Билет. В Сочи. На две персоны. Вылет через два дня.
— И давно вы так… летаете? — голос звучал на удивление спокойно. Внутри всё оборвалось, а голос — спокойный.
— Ну вот, опять ты начинаешь! — Наташка оттолкнулась от холодильника. — Что, мне уже и отдыхать нельзя?
— На мои деньги?
— Да блин, Лёх! Ты заколебал уже! «Мои деньги, мои деньги»! Ты что, барин какой? Ты без меня кто? Носки свои вонючие сам стирал бы!
— А ты без меня кто? — тихо спросил Лёха.
Наташка осеклась, уставилась на него. Открыла рот, закрыла.
— Ты чё, серьёзно щас?
Лёха молча смотрел на неё. Наташка прислонилась спиной к холодильнику, скрестила руки на груди.
— Да ладно, ты же не всерьёз злишься? Ну, потратила немного, и чё? Вахта будет — ещё заработаешь…
— Немного? — Лёха помахал перед ней билетом. — Это немного? А Питер? А остальное? Это охренеть как «немного»!
Наташка надула губы.
— А чё, мне в гроб ложиться, что ли? Молодость-то проходит…
Лёхе вдруг стало тошно. Затылок налился болью. Поясницу после вахты ломило — сорок килограммов оборудования таскать не шутка. А дома — вот это вот…
— А как же квартира? — снова спросил он, понимая, что звучит как заезженная пластинка.
— Да будет твоя квартира! — Наташка вдруг шагнула к нему, схватила за руку. — Лёш, ну ты чё? Я ж не знала, что тебя так перекосит! Ну да, съездили пару раз. Ну погуляли. А чё, сидеть тут одной, в стенку пялиться? Я ж с ума сойду!
— Квартира, — повторил Лёха, не слушая. — Ты хоть понимаешь, как это важно?
— Да понимаю я, понимаю! — в глазах Наташки мелькнуло что-то похожее на раскаяние. — Лёш, ну не дуйся!
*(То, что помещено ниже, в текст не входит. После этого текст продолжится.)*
-- ==== Sys2Proof/Machine/Sequencer.lean ====
section
/-! DEFINITION. Chapters 7 and 8: what the Fill Sequencer does at each event: requests of the till, reports of the
dispenser, the leak check, the ramp, the bank switch, class changes, the pause, and the losses of a port. -/

namespace Sys2Proof.Machine

/-! ## Told by the Allocator (R102, R103, R106, R109, R110, R125 to R127, R129) -/

/-- R102, R129: the Sequencer is told that a nozzle's precool is granted. -/
def Controller.precoolGranted (c : Controller) (n : Nozzle) : Eff :=
  match (c.ctx n).state with
  | .waitResources =>
    if (c.ctx n).bankRequestMade then .of c
    else
      let d := c.updCtx n fun x => { x with bankRequestMade := true }
      ⟨d, [.bankRequest (d.bankClaim n .low)]⟩
  | .leakCheck => .of c
  | .ramping | .hold => .of (c.removeCause n .derateShed)
  | .idle | .authorised | .connected | .ending | .complete => c.precoolRelease n

/-- R61, R109, R128: the Sequencer is told that a nozzle's reservation is shed. -/
def Controller.nozzleShed (c : Controller) (n : Nozzle) : Eff :=
  match (c.ctx n).state with
  | .leakCheck => c.beginEnding n .leakCheckInterrupted
  | .ramping | .hold => .of (c.addCause n .derateShed)
  | .idle | .authorised | .connected | .waitResources | .ending | .complete => .of c

/-- R103: the fields of a context at the grant of its first bank. -/
def Context.enterLeakCheck (x : Context) (ref : BankRef) : Context :=
  { x with
    currentBank := some ref, resourceWait := none, state := .leakCheck, phase := some .opening
    progressTimer := some 1000 }

/-- R103, R126: the Sequencer is told of a bank grant. -/
def Controller.bankGranted (c : Controller) (n : Nozzle) (ref : BankRef) (pressure : Option Nat) : Eff :=
  let x := c.ctx n
  if x.state = .waitResources ∧ x.currentBank = none then
    .of ((((c.updCtx n fun x => x.enterLeakCheck ref).openSegment n ref pressure).updMeter n fun m =>
      { m with metering := true, implausible := 0 }))
  else if x.state = .hold ∧ x.causes.bankSwitch = true ∧ x.currentBank = none then
    .of ((c.updCtx n fun x => { x with currentBank := some ref }).openSegment n ref pressure)
  else .of ((c.releaseBank ref.bank (.nozzle n)).updCtx n fun x => { x with releaseOutstanding := true })

/-- Whether a bank is a context's current bank. -/
def Context.draws (x : Context) (b : BankId) : Bool :=
  match x.currentBank with
  | some r => r.bank == b
  | none => false

/-- R106: the phase becomes PULSE and the wanted flow OPEN. -/
def Controller.startPulse (c : Controller) (n : Nozzle) : Controller :=
  (c.updCtx n fun x => { x with phase := some .pulse, leakTimer := none, wanted := .opened }).driveFlow n

/-- R106, R126: the Sequencer is told that the valve of a bank is open. -/
def Controller.valveOpened (c : Controller) (n : Nozzle) (b : BankId) : Controller :=
  let x := c.ctx n
  if x.draws b = false then c
  else if x.state = .leakCheck ∧ x.phase = some .opening then
    let band := c.thermal.band
    let delay := c.store.settings.ramp.pulseDelay
    let d := (c.updRecordOf n fun r => { r with flowStart := some c.store.clock, band := some band }).updCtx n
      fun x => { x with band := some band, phase := some .delay, leakTimer := some (delay * 100) }
    if delay = 0 then d.startPulse n else d
  else if x.state = .hold ∧ x.causes.bankSwitch = true then
    (c.updCtx n fun x => { x with lagCount := 0 }).removeCause n .bankSwitch
  else c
Ну хочешь, я Соньке скажу, что в Сочи не поедем, а? Сдадим билеты.
— «Скажу Соньке»? — эхом повторил Лёха. — То есть это даже не ты решила?
Наташка прикусила губу.
Лёха медленно опустился на табуретку, чувствуя, как немеют ноги. Сложил руки на столе. На безымянном пальце тускло блеснуло обручальное кольцо.
— Квартира, — сказал он в третий раз. — Ты понимаешь, что это не просто хата, а… это всё. Свой угол. Без тещи за стенкой. Без соседей. Только мы.
Наташка хмыкнула.
— Без тёщи значит, да? Ты мою маму совсем не уважаешь!
— Причём тут это?
— А притом! — Наташка снова распалялась. — Ты только и думаешь, как бы от моей мамы сбежать подальше! А она, между прочим…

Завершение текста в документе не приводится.